Research and Evaluation for Care Infrastructure Closer to Home
Across Europe, we need health systems focused on care closer to the patient. Chronic illness and multi-morbidity – particularly concerning older citizens – means that care models must respond appropriately.
Hospitals remain important and valued institutions, but citizens need access to timely intervention and treatment at a more local level, and capital investment needs to shift to meet this demand. In this case, the health estate – the physical infrastructure and the technology of health and healthcare – must also respond and adapt.
What, where, who and how?
But how do we know what should change and where to invest? What evidence should be used to plan, design and build the future infrastructure of care? Who is researching the way forward, and how is analysis and evidence being used by the policy makers and the professionals with responsibility for the healthcare built environment? How can we best learn from each other?
These challenges and questions sit at the heart of the 2018 workshop’s themes:
- What is the future for health systems and health infrastructure designed for care closer to home?
- How can we build a strong, pan-European knowledge base to meet this need, using academic research and practitioner experience in a structured way?
Development away from big hospitals
The 86 participants looked at infrastructure development outside the field of grand hospital developments, by concentrating on community hospitals and smaller-scale mental health units, enhanced primary care centers and specialist health secondary care facilities. Cases from Norway, Malta, Scotland, Finland and other European countries was presented to help us to explore the trends and the challenges.
The audience was a mix of health policy makers, healthcare architects/engineers, health system planners, clinical/medical professionals, capital investment experts and academic researchers from all over Europe. Popular study tours were made to the Carlanderska Hospital and the Nötkarnan Bergsjön center.
The Venue was set at beautiful Chalmers villa which was used as a bank headquarters for many decades, and during this period the bank’s owners constructed Sweden’s first custom-built safety deposit vault, to hold the valuables and confidential documents of Gothenburg’s merchants. Nowadays the bank vault is on show as an attractive and history-rich reception area.

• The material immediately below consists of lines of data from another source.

-- ==== Sys2Proof/Laws/Port.lean ====
section
/-! SUPPORT. The memory port: what reading and writing through it do on a platform that rejects no address,
and what they can do on any. -/

namespace Sys2Proof.Machine

/-! ### Addresses -/

theorem portAddr_lt (p : Params) (a : Nat) : portAddr p a < 2 ^ p.addrW :=
  Nat.mod_lt _ (Nat.two_pow_pos _)

/-- Bytes less than the address space apart do not meet at the port. -/
theorem portAddr_inj (p : Params) {a i j : Nat} (hi : i < 2 ^ p.addrW) (hj : j < 2 ^ p.addrW)
    (h : portAddr p (a + i) = portAddr p (a + j)) : i = j := by
  unfold portAddr at h
  generalize 2 ^ p.addrW = N at *
  have h' : (a + i) ≡ (a + j) [MOD N] := h
  have := Nat.ModEq.add_left_cancel' a h'
  have h2 : i % N = j % N := this
  rwa [Nat.mod_eq_of_lt hi, Nat.mod_eq_of_lt hj] at h2

/-- Addresses inside the address space go through the port unchanged. -/
theorem portAddr_of_lt (p : Params) {a : Nat} (h : a < 2 ^ p.addrW) : portAddr p a = a :=
  Nat.mod_eq_of_lt h

theorem rejected_nil {p : Params} (h : p.rejects = []) (a : Nat) : rejected p a = false := by
  simp [rejected, h]

/-! ### Without rejected addresses -/

theorem readByte_runs {p : Params} (h : p.rejects = []) (a : Nat) (w : Work) :
    readByte p a w = .ok (Memory.read w.mem (portAddr p a)) w := by
  simp [readByte, rejected_nil h]

theorem writeByte_runs {p : Params} (h : p.rejects = []) (a : Nat) (b : Byte) (w : Work) :
    writeByte p a b w = .ok () ⟨w.mem.write (portAddr p a) b, w.binit, w.draws⟩ := by
  simp [writeByte, rejected_nil h]

theorem bytesAt_succ (p : Params) (m : Memory) (a n : Nat) :
    bytesAt p m a (n + 1) = Memory.read m (portAddr p a) :: bytesAt p m (a + 1) n := by
  simp only [bytesAt, List.range_succ_eq_map, List.map_cons, List.map_map, Nat.add_zero]
  congr 1
  refine List.map_congr_left fun k _ => ?_
  simp only [Function.comp]
  congr 2
  omega

@[simp] theorem bytesAt_length (p : Params) (m : Memory) (a n : Nat) : (bytesAt p m a n).length = n := by
  simp [bytesAt]

theorem bytesAt_getElem (p : Params) (m : Memory) (a n k : Nat) (h : k < (bytesAt p m a n).length) :
    (bytesAt p m a n)[k] = Memory.read m (portAddr p (a + k)) := by
  simp [bytesAt]

theorem byteAt_bytesAt (p : Params) (m : Memory) (a n k : Nat) (h : k < n) :
    byteAt (bytesAt p m a n) k = Memory.read m (portAddr p (a + k)) := by
  simp [byteAt, bytesAt, List.getD_eq_getElem?_getD, h]

/-- `MemRead` delivers the bytes memory holds and changes nothing. -/
theorem memRead_runs {p : Params} (h : p.rejects = []) (a n : Nat) (w : Work) :
    memRead p a n w = .ok (bytesAt p w.mem a n) w := by
  induction n generalizing a with
  | zero => rfl
  | succ n ih =>
    rw [memRead, bind_runs_ok (readByte_runs h a w), bind_runs_ok (ih (a + 1)), bytesAt_succ]
    rfl

/-- Memory after `MemWrite`. -/
def writeBytes (p : Params) (m : Memory) (a : Nat) (bs : List Byte) : Memory :=
  match bs with
  | [] => m
  | b :: rest => writeBytes p (m.write (portAddr p a) b) (a + 1) rest

theorem memWrite_runs {p : Params} (h : p.rejects = []) (a : Nat) (bs : List Byte) (w : Work) :
    memWrite p a bs w = .ok () ⟨writeBytes p w.mem a bs, w.binit, w.draws⟩ := by
  induction bs generalizing a w with
  | nil => rfl
  | cons b bs ih => rw [memWrite, bind_runs_ok (writeByte_runs h a b w), ih]; rfl

/-- `MemWrite` leaves every byte outside the written ones. -/
theorem read_writeBytes_outside (p : Params) (m : Memory) (a : Nat) (bs : List Byte) (x : Nat)
    (h : ¬ span p a bs.length x) : Memory.read (writeBytes p m a bs) x = Memory.read m x := by
  induction bs generalizing a m with
  | nil => rfl
  | cons b bs ih =>
    rw [writeBytes, ih]
    · refine Memory.read_write_ne _ _ fun hx => h ⟨0, by simp, by simpa using hx⟩
    · rintro ⟨k, hk, rfl⟩
      exact h ⟨k + 1, by simpa using hk, by congr 1; omega⟩

/-- `MemWrite` leaves the written bytes, where they do not run into one another around the address space. -/
theorem read_writeBytes_inside (p : Params) (m : Memory) (a : Nat) (bs : List Byte)
    (hn : bs.length ≤ 2 ^ p.addrW) {k : Nat} (hk : k < bs.length) :
    Memory.read (writeBytes p m a bs) (portAddr p (a + k)) = bs[k] := by
  induction bs generalizing a m k with
  | nil => simp at hk
  | cons b bs ih =>
    rw [writeBytes]
    cases k with
    | zero =>
      rw [read_writeBytes_outside]
      · simp
      · rintro ⟨j, hj, hx⟩
        have h1 : portAddr p (a + 0) = portAddr p (a + (j + 1)) := by
          rw [hx]; congr 1; omega
        simp only [List.length_cons] at hn
        have := portAddr_inj p (by omega) (by omega) h1
        omega
    | succ k =>
      simp only [List.length_cons] at hn hk
      rw [show a + (k + 1) = a + 1 + k by omega, ih _ _ (by omega) (by omega)]
      rfl

/-! ### On any platform -/

/-- Nothing outside `S` changes. -/
def KeepsOutside (S : Nat → Prop) (w w' : Work) : Prop :=
  ∀ a, ¬ S a → Memory.read w'.mem a = Memory.read w.mem a

theorem keepsOutside_step (S : Nat → Prop) : Step (KeepsOutside S) where
  refl _ _ _ := rfl
  trans h1 h2 a ha := (h2 a ha).trans (h1 a ha)

theorem KeepsOutside.mono {S T : Nat → Prop} (h : ∀ a, S a → T a) {u v : Work} (hS : KeepsOutside S u v) :
    KeepsOutside T u v :=
  fun a ha => hS a fun hs => ha (h a hs)

/-- Memory is not touched, the backend handle and the oracle's count stay. -/
def Same (w w' : Work) : Prop :=
  w' = w

theorem same_step : Step Same where
  refl _ := rfl
  trans h1 h2 := by
    unfold Same at *
    rw [h2, h1]

/-- What every command's working state keeps: the canonical form of memory, memory inside the address space,
the backend handle's bit once set, and the oracle's count never going back. -/
def KeepsForm (p : Params) (w w' : Work) : Prop :=
  (Memory.wf w.mem → Memory.wf w'.mem) ∧
  ((∀ c ∈ w.mem, c.1 < 2 ^ p.addrW) → ∀ c ∈ w'.mem, c.1 < 2 ^ p.addrW) ∧
  (w.binit = true → w'.binit = true) ∧ w.draws ≤ w'.draws

theorem keepsForm_step (p : Params) : Step (KeepsForm p) where
  refl _ := ⟨id, id, id, Nat.le_refl _⟩
  trans h1 h2 :=
    ⟨fun h => h2.1 (h1.1 h), fun h => h2.2.1 (h1.2.1 h), fun h => h2.2.2.1 (h1.2.2.1 h),
      Nat.le_trans h1.2.2.2 h2.2.2.2⟩

theorem moves_of_same {α : Type} {R : Work → Work → Prop} (h : Step R) {c : Cmd α} (hc : Moves Same c) :
    Moves R c := by
  intro w
  rw [show endWork (c w) = w from hc w]
  exact h.refl w

theorem readByte_same (p : Params) (a : Nat) : Moves Same (readByte p a) := by
  intro w
  unfold readByte
  split <;> rfl

theorem memRead_same (p : Params) (a n : Nat) : Moves Same (memRead p a n) := by
  induction n generalizing a with
  | zero => exact Moves.pure same_step _
  | succ n ih =>
    exact Moves.bind same_step (readByte_same p a) fun _ =>
      Moves.bind same_step (ih (a + 1)) fun _ => Moves.pure same_step _

theorem writeByte_keeps (p : Params) (a : Nat) (b : Byte) :
    Moves (KeepsOutside (fun x => x = portAddr p a)) (writeByte p a b) := by
  intro w x hx
  unfold writeByte
  split
  · rfl
  · exact Memory.read_write_ne _ _ hx

theorem writeByte_form (p : Params) (a : Nat) (b : Byte) : Moves (KeepsForm p) (writeByte p a b) := by
  intro w
  unfold writeByte
  split
  · exact (keepsForm_step p).refl w
  · refine ⟨fun h => Memory.wf_write h _ _, fun h c hc => ?_, id, Nat.le_refl _⟩
    rcases Memory.mem_write hc with rfl | hc
    · exact portAddr_lt p a
    · exact h c hc

/-- `MemWrite` touches only the bytes it is given, even where the platform stops it. -/
theorem memWrite_keeps (p : Params) (a : Nat) (bs : List Byte) :
    Moves (KeepsOutside (span p a bs.length)) (memWrite p a bs) := by
  induction bs generalizing a with
  | nil => exact Moves.pure (keepsOutside_step _) _
  | cons b bs ih =>
    refine Moves.bind (keepsOutside_step _) ?_ fun _ => ?_
    · refine Moves.mono (fun u v h => h.mono ?_) (writeByte_keeps p a b)
      rintro x rfl
      exact ⟨0, by simp, by simp⟩
    · refine Moves.mono (fun u v h => h.mono ?_) (ih (a + 1))
      rintro x ⟨k, hk, rfl⟩
      exact ⟨k + 1, by simpa using hk, by congr 1; omega⟩

theorem memWrite_form (p : Params) (a : Nat) (bs : List Byte) : Moves (KeepsForm p) (memWrite p a bs) := by
  induction bs generalizing a with
  | nil => exact Moves.pure (keepsForm_step p) _
  | cons b bs ih => exact Moves.bind (keepsForm_step p) (writeByte_form p a b) fun _ => ih (a + 1)

theorem readByte_raises (p : Params) (a : Nat) : Raises (· = .bus) (readByte p a) := by
  intro w e w' h
  unfold readByte at h
  split at h <;> cases h
  rfl

theorem writeByte_raises (p : Params) (a : Nat) (b : Byte) : Raises (· = .bus) (writeByte p a b) := by
  intro w e w' h
  unfold writeByte at h
  split at h <;> cases h
  rfl

/-- Reading raises nothing but BUS. -/
theorem memRead_raises (p : Params) (a n : Nat) : Raises (· = .bus) (memRead p a n) := by
  induction n generalizing a with
  | zero => exact Raises.pure _
  | succ n ih =>
    exact Raises.bind (readByte_raises p a) fun _ => Raises.bind (ih (a + 1)) fun _ => Raises.pure _

/-- Writing raises nothing but BUS. -/
theorem memWrite_raises (p : Params) (a : Nat) (bs : List Byte) : Raises (· = .bus) (memWrite p a bs) := by
  induction bs generalizing a with
  | nil => exact Raises.pure _
  | cons b bs ih => exact Raises.bind (writeByte_raises p a b) fun _ => ih (a + 1)

theorem readBit_same (p : Params) (base stride row x : Nat) : Moves Same (readBit p base stride row x) :=
  Moves.bind same_step (readByte_same p _) fun _ => Moves.pure same_step _

theorem readBit_raises (p : Params) (base stride row x : Nat) :
    Raises (· = .bus) (readBit p base stride row x) :=
  Raises.bind (readByte_raises p _) fun _ => Raises.pure _

theorem readBit_runs {p : Params} (h : p.rejects = []) (base stride row x : Nat) (w : Work) :
    readBit p base stride row x w = .ok (bitIn p w.mem base stride row x) w := by
  rw [readBit, bind_runs_ok (readByte_runs h _ w)]
  rfl

end Sys2Proof.Machine
end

Key-note speaker Professor Roger Ulrich, Center for Healthcare Architecture at Chalmers University presented:
“Better by design: guiding principles for health-enabling environments”.
Roger Ulrich is Visiting Professor of Architecture at Chalmers and professor emeritus of architecture at Texas A&M University. He is the most frequently cited researcher internationally in evidence-based healthcare design and received the title Change Maker of the Year 2015 due to his contributions to this field of research.
Thank you all for a very interesting and educating few days, we learn so much from each other’s example and sometimes new ideas comes from unexpected sources – South Karelia (Finland)!